-- ==== Sys2Proof/Laws/Closes.lean ====
section
/-! SUPPORT. What a close leaves (R48 to R50), what an ending request does to the one live delivery of a tank whether or
not it closes at its entry to ENDING (R43 to R45), and what a hose told that its pump is RUNNING does (R39). -/

namespace Sys2Proof.Machine

/-! ## Closes (R48 to R50) -/

/-- A move to a state whose stage is SHUT leaves the meter of a hose whose valve is at duty 0 (R5, R12). -/
theorem moveHose_meter_shut (h : HoseIx) (st : HoseState) (s : State) (hs : stageOf st = .shut)
    (hd : (s.valves.get h).duty = 0) : (moveHose h st s).meters = s.meters := by
  have e : (moveHose h st s).meters = (commandStage h st (s.setHose h ((s.hoses.get h).enter st))).meters :=
    (pumpFollows_frame _ _ _) .meters (by decide)
  rw [e]
  unfold commandStage refreshValve
  rw [setValve_dutyFor]
  simp [hs, stageDuty, hd]

/-- A meter that is quiet stays so at the entry to ENDING where its valve is at duty 0, and with an end-settle time of 0 is
always (R5, R45). -/
theorem enterEnding_quiet {s : State} {h : HoseIx} (r : EndReason) (hs : ¬s.settlesLater h) :
    (enterEnding h r s).quietForSettle h = true := by
  have hu : (enterEnding h r s).unit = s.unit := enterEnding_frame h r s .unit (by decide)
  simp only [State.quietForSettle, State.cfg, hu, decide_eq_true_eq, secondsMs]
  by_cases h0 : s.unit.settings.endSettle = 0
  · simp [h0]
  · have hs' : (s.valves.get h).duty = 0 ∧ s.quietForSettle h = true := by
      have : ¬((s.valves.get h).duty ≠ 0 ∨ s.quietForSettle h = false) := fun k => hs ⟨Nat.pos_of_ne_zero h0, k⟩
      simpa [not_or] using this
    unfold enterEnding
    rw [moveHose_meter_shut h .ending _ rfl (by simpa using hs'.1)]
    exact of_decide_eq_true hs'.2

/-- The account table's step of a close writes the account table alone (R69). -/
theorem accountClose_set (c : Closed) (s : State) : (accountClose c s).2 = s.setAccounts (accountClose c s).2.accounts := by
  unfold accountClose
  split
  · split <;> rfl
  · rfl

/-- A frame that leaves the journal and its read leaves the journal whole. -/
theorem sameOutside.journal {ps : List Part} {s t : State} (h : sameOutside ps s t) (hj : Part.journal ∉ ps)
    (hr : Part.read ∉ ps) : t.journal = s.journal := by
  have k : { t.journal with read := s.journal.read } = s.journal := h .journal hj
  have e : t.journal.read = s.journal.read := h .read hr
  rw [← k, ← e]

/-- A frame that leaves the link unit and its queue leaves the link unit whole. -/
theorem sameOutside.link {ps : List Part} {s t : State} (h : sameOutside ps s t) (hl : Part.link ∉ ps)
    (hq : Part.queue ∉ ps) : t.link = s.link := by
  have k : { t.link with ordinary := s.link.ordinary, reserved := s.link.reserved } = s.link := h .link hl
  have e : t.link.ordinary = s.link.ordinary ∧ t.link.reserved = s.link.reserved := h .queue hq
  rw [← k, ← e.1, ← e.2]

☆ ☆ ☆ ☆ ☆ ☆ ☆

- ASSIGNED TASK -
An exact copy of all the records is what is needed here.

- EXERCISE RESPONSE -
-- ==== Sys2Proof/Laws/Closes.lean ====
section
/-! SUPPORT. What a close leaves (R48 to R50), what an ending request does to the one live delivery of a tank whether or
not it closes at its entry to ENDING (R43 to R45), and what a hose told that its pump is RUNNING does (R39). -/

namespace Sys2Proof.Machine

/-! ## Closes (R48 to R50) -/

/-- A move to a state whose stage is SHUT leaves the meter of a hose whose valve is at duty 0 (R5, R12). -/
theorem moveHose_meter_shut (h : HoseIx) (st : HoseState) (s : State) (hs : stageOf st = .shut)
    (hd : (s.valves.get h).duty = 0) : (moveHose h st s).meters = s.meters := by
  have e : (moveHose h st s).meters = (commandStage h st (s.setHose h ((s.hoses.get h).enter st))).meters :=
    (pumpFollows_frame _ _ _) .meters (by decide)
  rw [e]
  unfold commandStage refreshValve
  rw [setValve_dutyFor]
  simp [hs, stageDuty, hd]

/-- A meter that is quiet stays so at the entry to ENDING where its valve is at duty 0, and with an end-settle time of 0 is
always (R5, R45). -/
theorem enterEnding_quiet {s : State} {h : HoseIx} (r : EndReason) (hs : ¬s.settlesLater h) :
    (enterEnding h r s).quietForSettle h = true := by
  have hu : (enterEnding h r s).unit = s.unit := enterEnding_frame h r s .unit (by decide)
  simp only [State.quietForSettle, State.cfg, hu, decide_eq_true_eq, secondsMs]
  by_cases h0 : s.unit.settings.endSettle = 0
  · simp [h0]
  · have hs' : (s.valves.get h).duty = 0 ∧ s.quietForSettle h = true := by
      have : ¬((s.valves.get h).duty ≠ 0 ∨ s.quietForSettle h = false) := fun k => hs ⟨Nat.pos_of_ne_zero h0, k⟩
      simpa [not_or] using this
    unfold enterEnding
    rw [moveHose_meter_shut h .ending _ rfl (by simpa using hs'.1)]
    exact of_decide_eq_true hs'.2

/-- The account table's step of a close writes the account table alone (R69). -/
theorem accountClose_set (c : Closed) (s : State) : (accountClose c s).2 = s.setAccounts (accountClose c s).2.accounts := by
  unfold accountClose
  split
  · split <;> rfl
  · rfl

/-- A frame that leaves the journal and its read leaves the journal whole. -/
theorem sameOutside.journal {ps : List Part} {s t : State} (h : sameOutside ps s t) (hj : Part.journal ∉ ps)
    (hr : Part.read ∉ ps) : t.journal = s.journal := by
  have k : { t.journal with read := s.journal.read } = s.journal := h .journal hj
  have e : t.journal.read = s.journal.read := h .read hr
  rw [← k, ← e]

/-- A frame that leaves the link unit and its queue leaves the link unit whole. -/
theorem sameOutside.link {ps : List Part} {s t : State} (h : sameOutside ps s t) (hl : Part.link ∉ ps)
    (hq : Part.queue ∉ ps) : t.link = s.link := by
  have k : { t.link with ordinary := s.link.ordinary, reserved := s.link.reserved } = s.link := h .link hl
  have e : t.link.ordinary = s.link.ordinary ∧ t.link.reserved = s.link.reserved := h .queue hq
  rw [← k, ← e.1, ← e.2]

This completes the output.